### Exercise materials
##########
-- ==== Sys2Proof/Laws/Exec.lean ====
section
/-! SUPPORT. What the shared shapes of the meanings come to: AND and OR, a formatter, and the string a formatter leaves. -/

namespace Sys2Proof.Machine

/-- AND and OR on operands of one length. -/
theorem State.bitwise2_eq {s : State} {f : Byte → Byte → Byte} {d a b : Reg} (h : (s.view 0 a).len = (s.view 1 b).len) :
    s.bitwise2 f d a b = (((s.noteRead 0 a).noteRead 1 b).writeBuf d (s.view 0 a).len
      (resultLanes (s.view 0 a).len fun k => f ((s.view 0 a).byte k) ((s.view 1 b).byte k))).complete errOk := by
  simp [State.bitwise2, h]

/-- AND and OR on operands of different lengths. -/
theorem State.bitwise2_ne {s : State} {f : Byte → Byte → Byte} {d a b : Reg} (h : (s.view 0 a).len ≠ (s.view 1 b).len) :
    s.bitwise2 f d a b = s.complete errLengthMismatch := by
  simp [State.bitwise2, h]

/-- A formatter either runs or writes the empty string. -/
theorem State.formatIf_cases (s : State) (renders : Nat → Bool) (text : List Byte → List Byte) (a : Reg) :
    (renders (s.view 0 a).len.val = true ∧ s.formatIf renders text a = s.format text a) ∨
      (renders (s.view 0 a).len.val = false ∧ s.formatIf renders text a = (s.emit []).complete errOk) := by
  unfold State.formatIf
  cases renders (s.view 0 a).len.val <;> simp

/-- A formatter on an operand whose bytes were written. -/
theorem State.format_ready {s : State} {a : Reg} (text : List Byte → List Byte) (hz : s.hazard = false)
    (hr : (s.buf a).ready = true) : s.format text a = (s.emit (text (s.buf a).bytes)).complete errOk := by
  unfold State.format
  rw [State.noteRead_ready 0 hz hr, State.view_bytes 0 hz hr]

/-- The string a formatter leaves in OUT. -/
theorem State.emitted_of {s : State} {str : List Byte} (h : str.length ≤ 143) (e : BitVec 4) :
    ((s.emit str).complete e).Emitted str :=
  ⟨by simp [h], fun k => by simp only [State.complete_out, State.emit_out]; exact padOut_getElem str k⟩

theorem Buffer.bytes_length_le (b : Buffer) : b.bytes.length ≤ 16 := by
  rw [Buffer.bytes_length]; omega

theorem View.bytes_length_le (x : View) : x.bytes.length ≤ 16 := by
  rw [View.bytes_length]; omega

end Sys2Proof.Machine
end

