-- ==== Sys2Proof/Tests/Slice0.lean ====
section
/-! SUPPORT. Tests. Expected values are those of spec/95_test_vectors.md (its vector is named at each test) or of the rule
named. The witnesses at the end meet the hypotheses of the obligations. -/

namespace Sys2Proof.Tests

open Sys2Proof Sys2Proof.Machine

/-! ### Helpers -/

/-- The ASCII codes of a string. -/
def ascii (t : String) : List Byte := t.toList.map fun c => BitVec.ofNat 8 c.toNat

/-- A buffer register the host has loaded with `bs`. -/
def loaded (bs : List Byte) : Buffer :=
  { len := ⟨min bs.length 16, by omega⟩, data := lanes fun k => bs.getD k.val 0, wr := Vector.replicate 16 true }

/-- After reset, V0 and V1 loaded. -/
def with2 (a b : List Byte) : State := (State.reset.setBuf 0 (loaded a)).setBuf 1 (loaded b)

/-- The state after a completion, or the state itself where there is none. -/
def after (i : Instr) (s : State) : State :=
  match exec i s with
  | .next t => t
  | _ => s

/-- The state after a step, or the state itself where there is none. -/
def stepped (s : State) : State :=
  match step s with
  | .next t => t
  | _ => s

/-- The string in OUT. -/
def text (s : State) : List Byte := s.out.toList.take s.outlen.val

/-- An idle engine, and the host about to do `e`. -/
def idle (e : HostEvent) : State := { State.reset with host := [e] }

/-- The command `w` pending for one more step, and the host about to do `e`. -/
def busy (w : Word) (e : HostEvent) : State := { State.reset with pend := some w, wait := 1, host := [e] }

/-- `rst` asserted, and the host about to do `e`. -/
def inReset (e : HostEvent) : State := { State.reset with rst := true, host := [e] }

/-- After FCNT of CNT = 0 (vector E23), and the host about to do `e`. -/
def afterFcnt (e : HostEvent) : State := { (State.reset.emit [0x30]).complete errOk with host := [e] }

/-! ### WellFormed: each check refuses an ill-formed term (spec/30_encoding.md R67, R68, R76) -/

theorem smoke_reserved_field : (⟨.and, 1, 2, 0, 1⟩ : RawCmd).wellFormed = false := by decide
theorem smoke_used_rd : (⟨.and, 0, 8, 0, 1⟩ : RawCmd).wellFormed = false := by decide
theorem smoke_used_rs1 : (⟨.fbin, 0, 0, 15, 0⟩ : RawCmd).wellFormed = false := by decide
theorem smoke_used_rs2 : (⟨.card, 0, 0, 7, 8⟩ : RawCmd).wellFormed = false := by decide
theorem smoke_unused_rd : (⟨.card, 0, 1, 2, 3⟩ : RawCmd).wellFormed = false := by decide
theorem smoke_unused_rs1 : (⟨.fcnt, 0, 0, 1, 0⟩ : RawCmd).wellFormed = false := by decide
theorem smoke_unused_rs2 : (⟨.not, 0, 3, 1, 1⟩ : RawCmd).wellFormed = false := by decide
theorem smoke_legal : (⟨.and, 0, 7, 7, 7⟩ : RawCmd).wellFormed = true := by decide

theorem smoke_range : (⟨0, 3, 0, 1, 2⟩ : RangeCmd).wellFormed = false ∧ (⟨1, 3, 0, 1, 2⟩ : RangeCmd).wellFormed = false ∧
    (⟨2, 3, 0, 1, 2⟩ : RangeCmd).wellFormed = false ∧ (⟨3, 3, 0, 1, 2⟩ : RangeCmd).wellFormed = false ∧
    (⟨2, 3, 0, 1, 0⟩ : RangeCmd).wellFormed = false ∧ (⟨2, 3, 0, 1, 3⟩ : RangeCmd).wellFormed = true ∧
    (⟨2, 3, 0, 1, 1⟩ : RangeCmd).wellFormed = true := by decide

/-! ### Decoding (spec/95_test_vectors.md 2.1, spec/30_encoding.md R75) -/

/-- Each constructor, from a word written out field by field: OP, RSV, RD, RS1, RS2. -/
theorem test_decode_each :
    decode (0x00#8 ++ 0x000#12 ++ 0#4 ++ 0#4 ++ 0#4) = .instr .nop ∧
    decode (0x01#8 ++ 0x000#12 ++ 2#4 ++ 0#4 ++ 1#4) = .instr (.and 2 0 1) ∧
    decode (0x02#8 ++ 0x000#12 ++ 3#4 ++ 0#4 ++ 4#4) = .instr (.or 3 0 4) ∧
    decode (0x03#8 ++ 0x000#12 ++ 5#4 ++ 6#4 ++ 0#4) = .instr (.not 5 6) ∧
    decode (0x10#8 ++ 0x000#12 ++ 0#4 ++ 2#4 ++ 3#4) = .instr (.card 2 3) ∧
    decode (0x20#8 ++ 0x000#12 ++ 0#4 ++ 1#4 ++ 0#4) = .instr (.fbin 1) ∧
    decode (0x21#8 ++ 0x000#12 ++ 0#4 ++ 2#4 ++ 0#4) = .instr (.fdec8 2) ∧
    decode (0x22#8 ++ 0x000#12 ++ 0#4 ++ 3#4 ++ 0#4) = .instr (.fdec16 3) ∧
    decode (0x23#8 ++ 0x000#12 ++ 0#4 ++ 4#4 ++ 0#4) = .instr (.fhex 4) ∧
    decode (0x24#8 ++ 0x000#12 ++ 0#4 ++ 7#4 ++ 0#4) = .instr (.fshex 7) ∧
    decode (0x28#8 ++ 0x000#12 ++ 0#4 ++ 0#4 ++ 0#4) = .instr .fcnt := by decide

/-- The illegal words X2, X5, X6, X8, X10 and X12, and X4, X13, X14, X16, X17, X19 and X20. -/
theorem test_decode_illegal : (decode 0x00000001).instr? = none ∧ (decode 0x01001000).instr? = none ∧
    (decode 0x01800000).instr? = none ∧ (decode 0x03000311).instr? = none ∧ (decode 0x10000123).instr? = none ∧
    (decode 0x04000000).instr? = none ∧ (decode 0x01000208).instr? = none ∧ (decode 0x11000000).instr? = none ∧
    (decode 0x25000000).instr? = none ∧ (decode 0x24000080).instr? = none ∧ (decode 0x20000001).instr? = none ∧
    (decode 0x28000010).instr? = none ∧ (decode 0xFFFFFFFF).instr? = none := by decide

/-- Each reason of spec/30_encoding.md R73. -/
theorem test_decode_reasons : decode 0x01001000 = .illegal .reservedField ∧ decode 0x04000000 = .illegal .unknownOpcode ∧
    decode 0x01000208 = .illegal .noSuchRegister ∧ decode 0x00000001 = .illegal .unusedField := by decide

/-- The word column of spec/30_encoding.md R75, with its examples. -/
theorem test_encode : encode (.and 2 0 1) = 0x01000201 ∧ encode (.or 3 0 3) = 0x02000303 ∧ encode (.not 3 1) = 0x03000310 ∧
    encode (.card 2 3) = 0x10000023 ∧ encode (.fdec8 2) = 0x21000020 := by decide

theorem test_decodeTableWord : decodeTableWord 32 0x03000700 = some (.not 7 0) ∧ decodeTableWord 32 0x28000000 = some .fcnt ∧
    decodeTableWord 32 0x28000010 = none := by decide

/-- The assembler and `range` (spec/30_encoding.md R75, R76): no name outside v0..v7, no other operand count. -/
theorem test_assemble : (assemble "and" ["v2", "v0", "v1"]).map (·.map encode) = some [0x01000201] ∧
    (assemble "fcnt" []).map (·.map encode) = some [0x28000000] ∧
    (assemble "range" ["v2", "v3", "v0", "v1", "v3"]).map (·.map encode) = some [0x01000201, 0x03000310, 0x02000303] ∧
    assemble "and" ["v2", "v0", "v8"] = none ∧ assemble "and" ["v2", "v0"] = none ∧
    assemble "range" ["v2", "v3", "v0", "v1", "v0"] = none := by decide

/-! ### One command each -/

/-- S2: a NOP after an illegal command puts ERR back to 0 and leaves ERRS. -/
theorem test_nop : (after .nop { State.reset with err := 2, done := true, errs := true }).statusWord = 0x00000102 := by decide

/-- B1, with 0x00 above the length. -/
theorem test_and : ((after (.and 2 0 1) (with2 [0x12, 0x34, 0x56] [0xF0, 0x0F, 0xAA])).buf 2).bytes = [0x10, 0x04, 0x02] ∧
    ((after (.and 2 0 1) (with2 [0x12, 0x34, 0x56] [0xF0, 0x0F, 0xAA])).buf 2).byte 3 = 0x00 := by decide

/-- B9: a length mismatch leaves the destination and gives STATUS 0x112. -/
theorem test_and_mismatch :
    let s := (with2 [1, 2, 3, 4] (List.replicate 16 0xFF)).setBuf 2 (loaded [9, 9, 9, 9])
    (after (.and 2 0 1) s).statusWord = 0x00000112 ∧ (after (.and 2 0 1) s).buf 2 = loaded [9, 9, 9, 9] := by decide

/-- B5: the destination is a source. -/
theorem test_or : ((after (.or 0 0 1) (with2 [0x12, 0x34, 0x56] [0xF0, 0x0F, 0xAA])).buf 0).bytes = [0xF2, 0x3F, 0xFE] := by
  decide

/-- B10: length 0 against 1 is a mismatch. -/
theorem test_or_mismatch : (after (.or 2 0 1) (with2 [] [0xFF])).statusWord = 0x00000112 := by decide

/-- B3: 0x00, not 0xFF, above the length. -/
theorem test_not : ((after (.not 5 0) (with2 [0x12, 0x34, 0x56] [])).buf 5).bytes = [0xED, 0xCB, 0xA9] ∧
    ((after (.not 5 0) (with2 [0x12, 0x34, 0x56] [])).buf 5).byte 15 = 0x00 := by decide

/-- B11: a byte never written is read: the command completes and the model fault is recorded. -/
theorem test_not_unwritten :
    let t := after (.not 1 0) { State.reset with v := State.reset.v.set 0 { Buffer.reset 0 0 with len := 4 } }
    t.statusWord = 0x00000002 ∧ t.faults = ⟨true, false, false⟩ ∧ (t.buf 1).len = 4 ∧ (t.buf 1).byte 4 = 0x00 := by
  decide

/-- K4: no length check, and K6: swapped operands. -/
theorem test_card :
    (after (.card 0 1) (with2 [0x0A, 0, 0, 0] (List.replicate 15 0 ++ [5]))).cnt = BitVec.ofNat 129 167772156 ∧
    (after (.card 0 1) (with2 [0xC0, 0xA8, 0, 0xFF] [0xC0, 0xA8, 0, 0])).cnt = BitVec.ofNat 129 256 := by decide

/-- K7: the widest count, 2^128. -/
theorem test_card_widest : (after (.card 0 1) (with2 (List.replicate 16 0) (List.replicate 16 0xFF))).readReg (.cnt 4) = 1 := by
  decide

/-- E6. -/
theorem test_fbin : text (after (.fbin 0) (with2 [0xC0, 0xA8, 0, 1] [])) = ascii "11000000 10101000 00000000 00000001" := by
  decide

/-- E5: the longest string, and its last word. -/
theorem test_fbin_longest : (after (.fbin 0) (with2 (List.replicate 16 0xFF) [])).outlen = 143 ∧
    (after (.fbin 0) (with2 (List.replicate 16 0xFF) [])).readReg (.out 35) = 0x31313100 := by
  set_option maxRecDepth 4000 in decide

/-- E8: any length, no leading zeros. -/
theorem test_fdec8 : text (after (.fdec8 0) (with2 [0x00, 0x1A, 0x2B, 0x3C, 0x4D, 0x5E] [])) = ascii "0.26.43.60.77.94" := by
  decide

/-- E11. -/
theorem test_fdec16 : text (after (.fdec16 0) (with2 [0x00, 0x1A, 0x2B, 0x3C, 0x4D, 0x5E] [])) = ascii "26.11068.19806" := by
  decide

/-- E10: an odd length gives the empty string. -/
theorem test_fdec16_odd : text (after (.fdec16 0) (with2 [1, 2, 3] [])) = [] := by decide

/-- The example of spec/43_encoder.md R103. -/
theorem test_fhex : text (after (.fhex 0) (with2 [0xFD, 0xD8, 0x0C, 0x61, 0xBF, 0x60, 0x59, 0x0F, 0, 0, 0, 0, 0, 0, 0, 0] [])) =
    ascii "fdd8:0c61:bf60:590f:0000:0000:0000:0000" := by decide

/-- W11: another length gives the empty string and clears OUT. -/
theorem test_fhex_short :
    let t := after (.fhex 0) { with2 [1, 2, 3, 4] [] with out := padOut (ascii "1.2.3.4"), outlen := 7 }
    t.outlen = 0 ∧ t.readReg (.out 0) = 0 ∧ t.statusWord = 0x00000002 := by decide

/-- E12 to E18: which run of zero groups is collapsed. -/
theorem test_fshex_runs : ∀ p ∈ ([
      ([0, 0, 0, 0, 0, 0, 0, 0, 0, 0, 0, 0, 0, 0, 0, 0], "::"),
      ([0, 0, 0, 0, 0, 0, 0, 0, 0, 0, 0, 0, 0, 0, 0, 1], "::1"),
      ([0, 1, 0, 0, 0, 0, 0, 0, 0, 0, 0, 0, 0, 0, 0, 0], "1::"),
      ([0x20, 0x01, 0x0D, 0xB8, 0, 0, 0, 0, 0, 1, 0, 0, 0, 0, 0, 1], "2001:db8::1:0:0:1"),
      ([0x20, 0x01, 0x0D, 0xB8, 0, 0, 0, 1, 0, 1, 0, 1, 0, 1, 0, 1], "2001:db8:0:1:1:1:1:1"),
      ([0, 1, 0, 0, 0, 0, 0, 2, 0, 0, 0, 0, 0, 0, 0, 3], "1:0:0:2::3"),
      ([0, 0, 0, 0, 0, 1, 0, 0, 0, 0, 0, 0, 0, 0, 0, 0], "0:0:1::")] : List (List Byte × String)),
    text (after (.fshex 0) (with2 p.1 [])) = ascii p.2 := by decide

/-- E19, E20, E21: IPv4-mapped, almost so, and another length. -/
theorem test_fshex_mapped : ∀ p ∈ ([
      ([0, 0, 0, 0, 0, 0, 0, 0, 0, 0, 0xFF, 0xFF, 0xC0, 0xA8, 0, 1], "192.168.0.1"),
      ([0, 0, 0, 0, 0, 0, 0, 0, 0, 0, 0xFF, 0xFE, 0xC0, 0xA8, 0, 1], "::fffe:c0a8:1"),
      ([0xC0, 0xA8, 0, 1], "")] : List (List Byte × String)),
    text (after (.fshex 0) (with2 p.1 [])) = ascii p.2 := by decide

/-- E24. -/
theorem test_fcnt : text (after .fcnt { State.reset with cnt := BitVec.ofNat 129 (2 ^ 128) }) =
    ascii "340282366920938463463374607431768211456" := by decide

/-- E25: the tail of a longer string is cleared. -/
theorem test_fcnt_tail :
    let t := after .fcnt { State.reset with out := Vector.replicate 143 0x31, outlen := 143 }
    t.readReg (.out 0) = 0x30000000 ∧ t.readReg (.out 35) = 0 ∧ t.outlen = 1 := by decide

/-! ### Steps -/

/-- The step after reset with B7's word placed runs that word. -/
theorem test_withFetchWord : (stepped (State.reset.withFetchWord 32 0x01000567)).statusWord = 0x00000002 ∧
    (stepped (State.reset.withFetchWord 32 0x01000567)).faults = FaultSet.empty := by decide

/-- S1: an illegal word. -/
theorem test_step_illegal : (stepped (State.reset.withFetchWord 32 0x01000208)).statusWord = 0x00000122 := by decide

/-- S6: an overrun, and S11: DONE cleared while a command is pending. -/
theorem test_step_overrun : (stepped (busy 0x01000201 (.W 0x004 0x03000310))).statusWord = 0x00000201 ∧
    (stepped { busy 0x01000201 (.W 0x008 0x2) with done := true }).statusWord = 0x00000001 := by decide

/-- S3, S4: only the W1C bits clear. -/
theorem test_step_status : (stepped { idle (.W 0x008 0x100) with done := true, errs := true }).statusWord = 0x00000002 ∧
    (stepped { idle (.W 0x008 0xF1) with done := true, errs := true }).statusWord = 0x00000102 := by decide

/-- S9, S10: the interrupt line. -/
theorem test_irq : ({ State.reset with errie := true, ovr := true } : State).irq = true ∧
    ({ State.reset with errie := true, done := true } : State).irq = false ∧
    ({ State.reset with doneie := true, done := true } : State).irq = true := by decide

/-- M4, M5, M6: LEN is WARL. -/
theorem test_len : ((stepped (idle (.W 0x100 16))).buf 0).len = 16 ∧ ((stepped (idle (.W 0x100 17))).buf 0).len = 0 ∧
    ((stepped (idle (.W 0x100 0xFFFFFFFF))).buf 0).len = 0 := by decide

/-- M7: byte 0 is in bits 31:24, and the written bits of the four bytes. -/
theorem test_data : ((stepped (idle (.W 0x110 0xC0A80001))).buf 0).byte 1 = 0xA8 ∧
    ((stepped (idle (.W 0x110 0xC0A80001))).buf 0).written 3 = true ∧
    ((stepped (idle (.W 0x110 0xC0A80001))).buf 0).written 4 = false := by decide

/-- M1, M2, M3, M10: constants, CMD and reserved offsets. -/
theorem test_reads : (stepped (idle (.R 0x000))).reads = [0x51530007] ∧ (stepped (idle (.R 0x014))).reads = [0x008F0810] ∧
    ∀ off ∈ [0x004, 0x018, 0x104, 0x034, 0x290, 0xFFC], (stepped (idle (.R off))).reads = [0] := by decide

/-- M9: the offset of V7.DATA3. -/
theorem test_regAt : regAt 0x1FC = .data 7 3 ∧ regAt 0x28C = .out 35 ∧ regAt 0x030 = .cnt 4 := by decide

/-- M13: an 8-bit read and a misaligned read are refused. -/
theorem test_refused : (stepped (idle (.access ⟨.offset 0x001, .bits8, .read⟩))).faults = ⟨false, false, true⟩ ∧
    (stepped (idle (.R 0x002))).faults = ⟨false, false, true⟩ := by decide
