/-- What a core's access is (R492). -/
inductive AccessKind where
  | fetch | load | store
  /-- A speculative prefetch of a line into the L2 (R28). -/
  | prefetch
  deriving DecidableEq, Repr

/-- One access of a core: its address, its size in bytes and, for a store, the bytes. -/
structure CoreAccess where
  kind : AccessKind
  addr : Nat
  size : Nat
  data : List Byte := []
  deriving DecidableEq, Repr

/-- Where a parity error is found (R509): an L1 of a core (`data` its L1D), a line of the L2 (`dirtyBad` its
dirty bit fails its parity), or a word of the carve-out a core reads. -/
inductive ParityAt where
  | l1 (core : Fin 6) (data : Bool)
  | l2 (set : Fin 2048) (way : Fin 16) (dirtyBad : Bool)
  | carve (core : Fin 8) (addr : Nat)
  deriving DecidableEq, Repr


/-- The calibration that ends a target: a plan's, or a direct item's (R549, R552). -/
inductive CalUnit where
  | plan (act : Act)
  | direct (item : Nat) (act : Act)
  deriving DecidableEq, Repr

/-- What CAL measured for one target (R540, R546). Readings are in 1/4,096 of their unit. -/
inductive CalMeasure where
  /-- Items 0, 2, 3, 5 and 7: m0 or e0, and d or s. -/
  | span (zero span : Int)
  /-- Item 1: for each setting, whether all its sectors confirmed and their mean ITER in 1/256. -/
  | boost (groups : List (Bool × Nat))
  /-- Items 4 and 6: the AMON reading or the RMS amplitude, and whether CHx_FLT_N stayed high, or 99 % of
  the samples were valid. -/
  | level (value : Nat) (good : Bool)
  /-- Item 8: the sensor's reading in 1/16 degree C. -/
  | temp (reading : Int)
  deriving DecidableEq, Repr


/-- A failure a self-test finds (R567): the word of the segment or the pattern, the bit, and the element or
pattern group. -/
structure BstFail where
  place : Nat
  bit : Nat
  element : Nat
  deriving DecidableEq, Repr

/-- A failure of the power-on profile (R571): its test, segment, word and bit, and whether the segment passed
when it was tested again with the spare. -/
structure PostFail where
  test : Nat
  seg : Nat
  word : Nat
  bit : Nat
  fixed : Bool
  deriving DecidableEq, Repr


/-- A source of the trace port with what it reports (R620). -/
inductive TraceSource where
  | flow (core : Fin 8) (records : List Byte)
  | event (fragment : Fin 16) (last : Bool) (bytes : List Byte)
  | sample (act : Act)
  | watch (addr : BitVec 36) (data : Word) (master : Master) (write : Bool)
  deriving DecidableEq, Repr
##########
### Work request
Report the lines above that contain "toList".

### Solved problem
def ascii (t : String) : List Byte := t.toList.map fun c => BitVec.ofNat 8 c.toNat
def text (s : State) : List Byte := s.out.toList.take s.outlen.val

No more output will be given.